TRALAC - Trade Law Centre

Ethiopia: Not simply 'business as usual' for Ethiopia's AGOA ambitions

Monday, 12 August 2013 Published: | BEWKET ABEBE

Source: Addis Fortune

Ethiopia's share of exports under the African Growth & Opportunity Act (AGOA) is projected to rise from a mere 0.04pc to 10pc of total exports from the 39 beneficiary countries Fortune has learnt.

This is if a National AGOA Response Strategy, currently being drafted, is enacted in September 2013.

The country's exports by volume under the programme have been growing by 80pc annually, but they are now expected to grow by 200pc in the first year following the third AGOA extension, according to the finalised proposal.

Ethiopia's exports under the AGOA are primary agriculture products and textiles.
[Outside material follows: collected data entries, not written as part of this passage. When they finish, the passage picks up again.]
/-! ### The step -/

/-- R22, R123: an idle block with a request on the port accepts the word of this cycle: the step is `exec` of the decoded
request at the state whose edge number has moved and whose host has had its request taken. -/
def Obligations.StepRunsDecodedInstruction : Prop :=
  ∀ (s : State) (i : Instr), s.EdgeWith false .idle → s.port.reqValid = true → decode s.port.reqWord = .ok i →
    step s = exec i { s with t := s.t + 1, host := hostAfterEdge true s.host }

/-- MODEL'S CHOICE: its own `withFetchWord` (notes/assumptions/2.md): the very next step accepts the word it presents. -/
def Obligations.PresentedWordRunsNext : Prop :=
  ∀ (s : State) (w : ReqWord) (i : Instr), s.cfg.elaborates = true → decode w = .ok i →
    step (s.withFetchWord 16 w.toNat) = exec i { s with fsm := .idle, t := s.t + 1 }

/-- R182: a reserved request is accepted and dropped: no register changes, `refused` is set, and `req_ready` is 1 again in
the next cycle (unless the host drives `rst` there, R21). -/
def Obligations.ReservedRequestDropped : Prop :=
  ∀ s u : State, s.EdgeWith false .idle → s.port.reqValid = true →
    (s.port.reqWord.extractLsb' 12 4 = 0x0#4 ∨ 0x6#4 ≤ s.port.reqWord.extractLsb' 12 4) →
    u = { s with t := s.t + 1, host := hostAfterEdge true s.host, refused := true } →
    step s = .next u ∧ (u.port.rst = false → u.reqReady = true)

/-- R124 (last sentence), R68: an idle edge with no request changes no register; the lines hold. -/
def Obligations.IdleEdgeHolds : Prop :=
  ∀ s : State, s.EdgeWith false .idle → s.port.reqValid = false →
    step s = .next { s with t := s.t + 1, host := hostAfterEdge false s.host }

/-- R124: inside a phase only `cnt` changes. -/
def Obligations.RunStepCountsDown : Prop :=
  ∀ (s : State) (P : Program), s.EdgeWith false .run → s.program = some P → 1 < s.cnt →
    step s = .next { s with cnt := s.cnt - 1, t := s.t + 1, host := hostAfterEdge false s.host }

/-- R124: at the end of SETUP, E rises for P_E_HIGH cycles. -/
def Obligations.RunStepRaisesE : Prop :=
  ∀ (s : State) (P : Program), s.EdgeWith false .run → s.program = some P → s.cnt ≤ 1 → s.ph = .setup →
    step s = .next { s with eR := true, ph := .high, cnt := s.cfg.eHigh, t := s.t + 1,
                            host := hostAfterEdge false s.host }

/-- R124, R116, R183: at the end of HIGH, E falls, the lines' levels are sampled at this edge, and the monitor follows the
samples of INIT. -/
def Obligations.RunStepDropsEAndSamples : Prop :=
  ∀ (s : State) (P : Program), s.EdgeWith false .run → s.program = some P → s.cnt ≤ 1 → s.ph = .high →
    ∀ m : MPhase, m =
      (if s.opR = 0x1#4 ∧ s.mon.mphase ≠ .unknown then
        (if s.ap = 6#5 then .pending4 else if s.ap = 11#5 then .configuredOff
         else if s.ap = 14#5 then .ready else if s.ap = 17#5 then .readyEntry else s.mon.mphase)
       else s.mon.mphase) →
    step s = .next { s with eR := false, ph := .tail, cnt := s.cfg.eLow, t := s.t + 1,
                            host := hostAfterEdge false s.host,
                            samples := s.samples ++ [⟨s.t + 1, s.rsR, s.dbR⟩], mon := ⟨m, s.mon.viol⟩ }

/-- R124, R113, R114: at the end of an action that is not the last, the next action is entered. It is a WAIT or a NIBBLE:
DRIVE_LOW is only action 0 of INIT (R112). -/
def Obligations.RunStepEntersNextAction : Prop :=
  ∀ (s : State) (P : Program) (a : Action), s.EdgeWith false .run → s.program = some P → s.cnt ≤ 1 →
    (s.ph = .tail ∨ s.ph = .wait) → P[s.ap.toNat + 1]? = some a →
    a ≠ .driveLow ∧ (s.ap + 1#5).toNat = s.ap.toNat + 1 ∧
    (∀ n, a = .wait n → step s = .next
      { s with ap := s.ap + 1#5, ph := .wait, cnt := n, t := s.t + 1, host := hostAfterEdge false s.host }) ∧
    (∀ v m, a = .nibble v m → step s = .next
      { s with ap := s.ap + 1#5, dbR := v, rsR := m, eR := false, ph := .setup, cnt := s.cfg.eLow, t := s.t + 1,
               host := hostAfterEdge false s.host })

/-- R124, R125: at the end of the last action the request is complete, and the lines keep their levels. -/
def Obligations.RunStepCompletes : Prop :=
  ∀ (s : State) (P : Program), s.EdgeWith false .run → s.program = some P → s.cnt ≤ 1 →
    (s.ph = .tail ∨ s.ph = .wait) → P.length ≤ s.ap.toNat + 1 →
    step s = .next { s with fsm := .idle, t := s.t + 1, host := hostAfterEdge false s.host }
The exports through the AGOA stood at 11pc of total exports to the US, in 2012. The total exports of Ethiopia through the AGOA reached 21 million dollars, in 2012.

The proposal is developed by advisers and presented to a group under the AGOA Steering Committee, named the Technical Working Group (TWG). The parties declined to provide details on the proposal, claiming it is too early in the process to release it. "First it has to be presented to stakeholders, so now is not the time to disclose details. Yet, I can say we are quite ambitious in the proposal," states Eyob Tekalign, AGOA advisor with the Ethiopian Chamber of Commerce & Sectorial Associations and the Economic Commission for Africa (ECA), who has been at the forefront of the response strategy preparation.
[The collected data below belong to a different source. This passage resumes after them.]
-- ==== Sys2Proof/Tests/Slice0.lean ====
section
/-! SUPPORT. The model's own tests. Expected results come from spec/95_test_vectors.md or from the rules named in each
comment. First the ill-formed terms, then words written out by hand, then single edges and short runs of the spec's
vectors, then for each statement of Obligations.lean a state that meets its hypotheses (the `wit_` theorems). -/

namespace Sys2Proof.Tests

open Sys2Proof Sys2Proof.Machine

/-! ### What is refused as ill-formed -/

/-- R95: an operand that does not fit its field. -/
theorem test_illformed_lines :
    AsmLine.wellFormed (.cmd 256) = false ∧ AsmLine.wellFormed (.data 256) = false ∧
    AsmLine.wellFormed (.setcur 16 0) = false ∧ AsmLine.wellFormed (.setcur 0 256) = false ∧
    AsmLine.wellFormed (.word 65536) = false := by decide

/-- R95: ignored fields that an assembler does not write. -/
theorem test_not_canonical :
    Instr.canonical (.init 1#4 0#8) = false ∧ Instr.canonical (.init 0#4 1#8) = false ∧
    Instr.canonical (.cmd 0xA#4 1#8) = false ∧ Instr.canonical (.data 1#4 0x41#8) = false ∧
    Instr.canonical (.clear 0xA#4 0#8) = false ∧ Instr.canonical (.clear 0#4 0xBC#8) = false := by decide

/-- R113: no zero wait, and none that `cnt` cannot hold; R26, R125: no empty or overlong program, none without its WAIT. -/
theorem test_illformed_programs :
    Action.wellFormed Config.reference (.wait 0) = false ∧ Action.wellFormed Config.reference (.wait 131072) = false ∧
    Program.wellFormed Config.reference [] = false ∧
    Program.wellFormed Config.reference (List.replicate 20 (.wait 1)) = false ∧
    Program.wellFormed Config.reference [.wait 0, .wait 1] = false ∧
    Program.wellFormed Config.reference [.wait 1, .driveLow] = false := by decide

/-- U9: an elaboration with a zero wait, and one whose `cnt` is too narrow (100 000 needs 17 bits, R27). -/
theorem test_illegal_elaborations :
    { Config.reference with tByteGap := 0 }.elaborates = false ∧ { Config.reference with eLow := 0 }.elaborates = false ∧
    { Config.reference with cntW := 16 }.elaborates = false ∧ Config.reference.elaborates = true := by decide

/-- R6, R7: the reference values meet every constraint of the table. -/
theorem test_reference_is_legal : Config.reference.legal = true := by decide

/-- U7: a clock ten times faster breaks the 450 ns constraint, which no step rule reads. -/
theorem test_fast_clock_breaks_timing :
    { Config.reference with clkHz := 10000000 }.meetsControllerTiming = false ∧
    { Config.reference with clkHz := 10000000 }.elaborates = true := by decide

/-! ### Words written out from R80, R82 and R95 -/

theorem test_decode_init : decode 0b0001000000000000#16 = .ok (.init 0x0#4 0x00#8) := by rfl
theorem test_decode_init_ignored : decode 0b0001111111111111#16 = .ok (.init 0xF#4 0xFF#8) := by rfl
theorem test_decode_cmd : decode 0b0010000000101000#16 = .ok (.cmd 0x0#4 0x28#8) := by rfl
theorem test_decode_data : decode 0b0011000001000001#16 = .ok (.data 0x0#4 0x41#8) := by rfl
theorem test_decode_setcur : decode 0b0100000100000101#16 = .ok (.setcur 0x1#4 0x05#8) := by rfl
theorem test_decode_clear : decode 0b0101101010111100#16 = .ok (.clear 0xA#4 0xBC#8) := by rfl
theorem test_decode_reserved :
    decode 0x0000#16 = .error (.reservedOp 0x0#4) ∧ decode 0x6000#16 = .error (.reservedOp 0x6#4) ∧
    decode 0xF123#16 = .error (.reservedOp 0xF#4) := ⟨rfl, rfl, rfl⟩

/-- The encoder against the words of R95. -/
theorem test_encode :
    encode (.init 0x0#4 0x00#8) = 0x1000#16 ∧ encode (.cmd 0x0#4 0x28#8) = 0x2028#16 ∧
    encode (.data 0x0#4 0x41#8) = 0x3041#16 ∧ encode (.setcur 0x1#4 0x05#8) = 0x4105#16 ∧
    encode (.clear 0x0#4 0x00#8) = 0x5000#16 := by decide

/-! ### Operands -/

/-- Vectors SC-1, SC-4, SC-6, SC-7, SC-8, SC-9, SC-10. -/
theorem test_setcur_bytes :
    setcurByte 0#4 0#8 = 0x80#8 ∧ setcurByte 1#4 5#8 = 0xC5#8 ∧ setcurByte 0#4 0x45#8 = 0xC5#8 ∧
    setcurByte 0#4 0x80#8 = 0x80#8 ∧ setcurByte 3#4 0x10#8 = 0xD0#8 ∧ setcurByte 2#4 15#8 = 0xCF#8 ∧
    setcurByte 0#4 16#8 = 0x90#8 := by decide

/-- Vector DA-4. -/
theorem test_nibbles : highNibble 0xA5#8 = 0xA#4 ∧ lowNibble 0xA5#8 = 0x5#4 := by decide

/-! ### Text (R95 to R97; vectors PS-1 to PS-5) -/

theorem test_text_setcur :
    assembleText ['s', 'e', 't', 'C', 'U', 'R', ' ', '1', ',', ' ', '0', 'x', '0', '5'] = some [0x4105#16] := by decide
theorem test_text_data_char : assembleText ['D', 'A', 'T', 'A', ' ', '\'', 'A', '\''] = some [0x3041#16] := by decide
theorem test_text_does_not_fit : assembleText ['C', 'M', 'D', ' ', '2', '5', '6'] = none := by decide
theorem test_text_prints_absent : assembleText ['P', 'R', 'I', 'N', 'T', 'S'] = some [] := by decide
theorem test_text_prints_empty : assembleText ['P', 'R', 'I', 'N', 'T', 'S', ' ', '"', '"'] = some [] := by decide
theorem test_text_prints_zero :
    assembleText ['P', 'R', 'I', 'N', 'T', 'S', ' ', '"', 'A', '\\', '0', 'B', '"'] = some [0x3041#16] := by decide
theorem test_prints_ab :
    printsRequests (some [0x41#8, 0x42#8]) = [.data 0#4 0x41#8, .data 0#4 0x42#8] ∧
    printsRequests (some [0x00#8, 0x41#8]) = [] ∧ printsRequests none = [] := by decide
theorem test_print_words :
    printWord 0x4105#16 = ['S', 'E', 'T', 'C', 'U', 'R', ' ', '0', 'x', '1', ',', ' ', '0', 'x', '0', '5'] ∧
    printWord 0x1FFF#16 = ['I', 'N', 'I', 'T'] ∧
    printWord 0xF123#16 = ['.', 'w', 'o', 'r', 'd', ' ', '0', 'x', 'f', '1', '2', '3'] := by decide

/-! ### Single edges, in the reference configuration -/

/-- The state of an outcome, if it is a next state. -/
def nextOf : Host.Outcome State Fault Refusal → Option State
  | .next s => some s
  | _       => none

/-- What a test looks at: the lines, the phase and count, the samples and the edge number. -/
structure Look where
  fsm     : Fsm
  lines   : Lines
  ph      : Phase
  cnt     : Nat
  samples : List Sample
  t       : Nat
deriving DecidableEq, Repr

/-- The look of an outcome, if it is a next state. -/
def look (o : Host.Outcome State Fault Refusal) : Option Look :=
  (nextOf o).map fun s => ⟨s.fsm, s.lines, s.ph, s.cnt, s.samples, s.t⟩

/-- The state after reset with a word on the port. -/
def present (w : Nat) : State := State.reset.withFetchWord 16 w

/-- The phase and violations of an outcome. -/
def monOf (o : Host.Outcome State Fault Refusal) : Option Monitor := (nextOf o).map (·.mon)

/-- Vector PI-1, cycle 1. -/
theorem test_cmd_accept :
    look (step (present 0x2028)) = some ⟨.run, ⟨0x2#4, false, false⟩, .setup, 1, [], 1⟩ := by decide
/-- Vector PI-1, cycles 2 and 3: E rises; E falls with the sample 3:(0, 0x2). -/
theorem test_cmd_pulse :
    look (run 2 (present 0x2028)) = some ⟨.run, ⟨0x2#4, false, true⟩, .high, 1, [], 2⟩ ∧
    look (run 3 (present 0x2028)) = some ⟨.run, ⟨0x2#4, false, false⟩, .tail, 1, [⟨3, false, 0x2#4⟩], 3⟩ := by decide
/-- Vector PI-1, cycles 7 and 8: the trailing wait. -/
theorem test_cmd_wait :
    look (run 7 (present 0x2028)) =
      some ⟨.run, ⟨0x8#4, false, false⟩, .wait, 2000, [⟨3, false, 0x2#4⟩, ⟨6, false, 0x8#4⟩], 7⟩ := by decide
/-- Vector DA-1. -/
theorem test_data_samples :
    look (run 6 (present 0x3041)) =
      some ⟨.run, ⟨0x1#4, true, false⟩, .tail, 1, [⟨3, true, 0x4#4⟩, ⟨6, true, 0x1#4⟩], 6⟩ := by decide
/-- Vector SC-11: two violations at one acceptance. -/
theorem test_setcur_violations :
    monOf (step (present 0x4F0F)) = some ⟨.uninit, ⟨false, true, true, false⟩⟩ := by decide
/-- Vector SC-4's samples. -/
theorem test_setcur_samples :
    (look (run 6 (present 0x4105))).map (·.samples) = some [⟨3, false, 0xC#4⟩, ⟨6, false, 0x5#4⟩] := by decide
/-- Vector CL-2: CL-1's samples with the ignored fields set. -/
theorem test_clear_samples :
    (look (run 6 (present 0x5ABC))).map (·.samples) = some [⟨3, false, 0x0#4⟩, ⟨6, false, 0x1#4⟩] := by decide
/-- Vector PI-5: DRIVE_LOW makes no sample. -/
theorem test_init_drive_low :
    look (run 2 (present 0x1000)) = some ⟨.run, ⟨0x0#4, false, false⟩, .wait, 100000, [], 2⟩ := by decide
/-- Vector RS-1: a reserved word is dropped, and INIT can be accepted at edge 2. -/
theorem test_reserved :
    (nextOf (step (present 0x6000))).map (fun s => (s.fsm, s.refused, s.lines, s.reqReady)) =
      some (.idle, true, ⟨0x0#4, false, false⟩, true) := by decide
"Although we cannot make the proposal public right now, we can be confident that we, as a nation, will have a better opportunity to benefit from the AGOA. That is why we are strongly demanding that it be extended," added Geremew Ayalew, director of the Foreign Trade relation and Negotiation Directorate at the Ministry of Trade (MoT). The emergence of a number of large textile and leather companies backs up Ethiopia's plan to benefit from the upcoming AGOA more than any other country, according to Geremew. "Our performance, in terms of volume, has been increasing by 80pc each year, which is 67pc greater than what other countries grow annually. This is a great sign of our bright future," he said.

The proposal will be revealed in September 2013 to different stakeholders. These consist of government offices and exporters from the private sector. The response strategy, designed in line with the Growth & Transformation Plan (GTP), aims to stimulate the light industrial sectors, such as textiles and apparel, leather products and shoe manufacturing. It also includes plans to boost agro-processing, the financial sector and logistics management, as well as marketing and communications.

The textile and apparel subsector, which secured 121.9 million dollars in 2012/13, is expected to raise the export revenue to one billion dollars by the end of the GTP period, in a year and a half. Leather and leather products, which secured 97.8 million dollars the same year, are expected to reach 500 million dollars by 2015. "'Business as usual' cannot achieve GTP targets," says Eyob. Zemedeneh Negate, managing partner at Ernst & Young, states that the country needs to improve in three areas for the ambitious plan to succeed.

These include moving up the value chain, building more infrastructure and strengthening the manufacturing sector. If these conditions are met, the plan is a "realistic ambition", Zemedeneh says.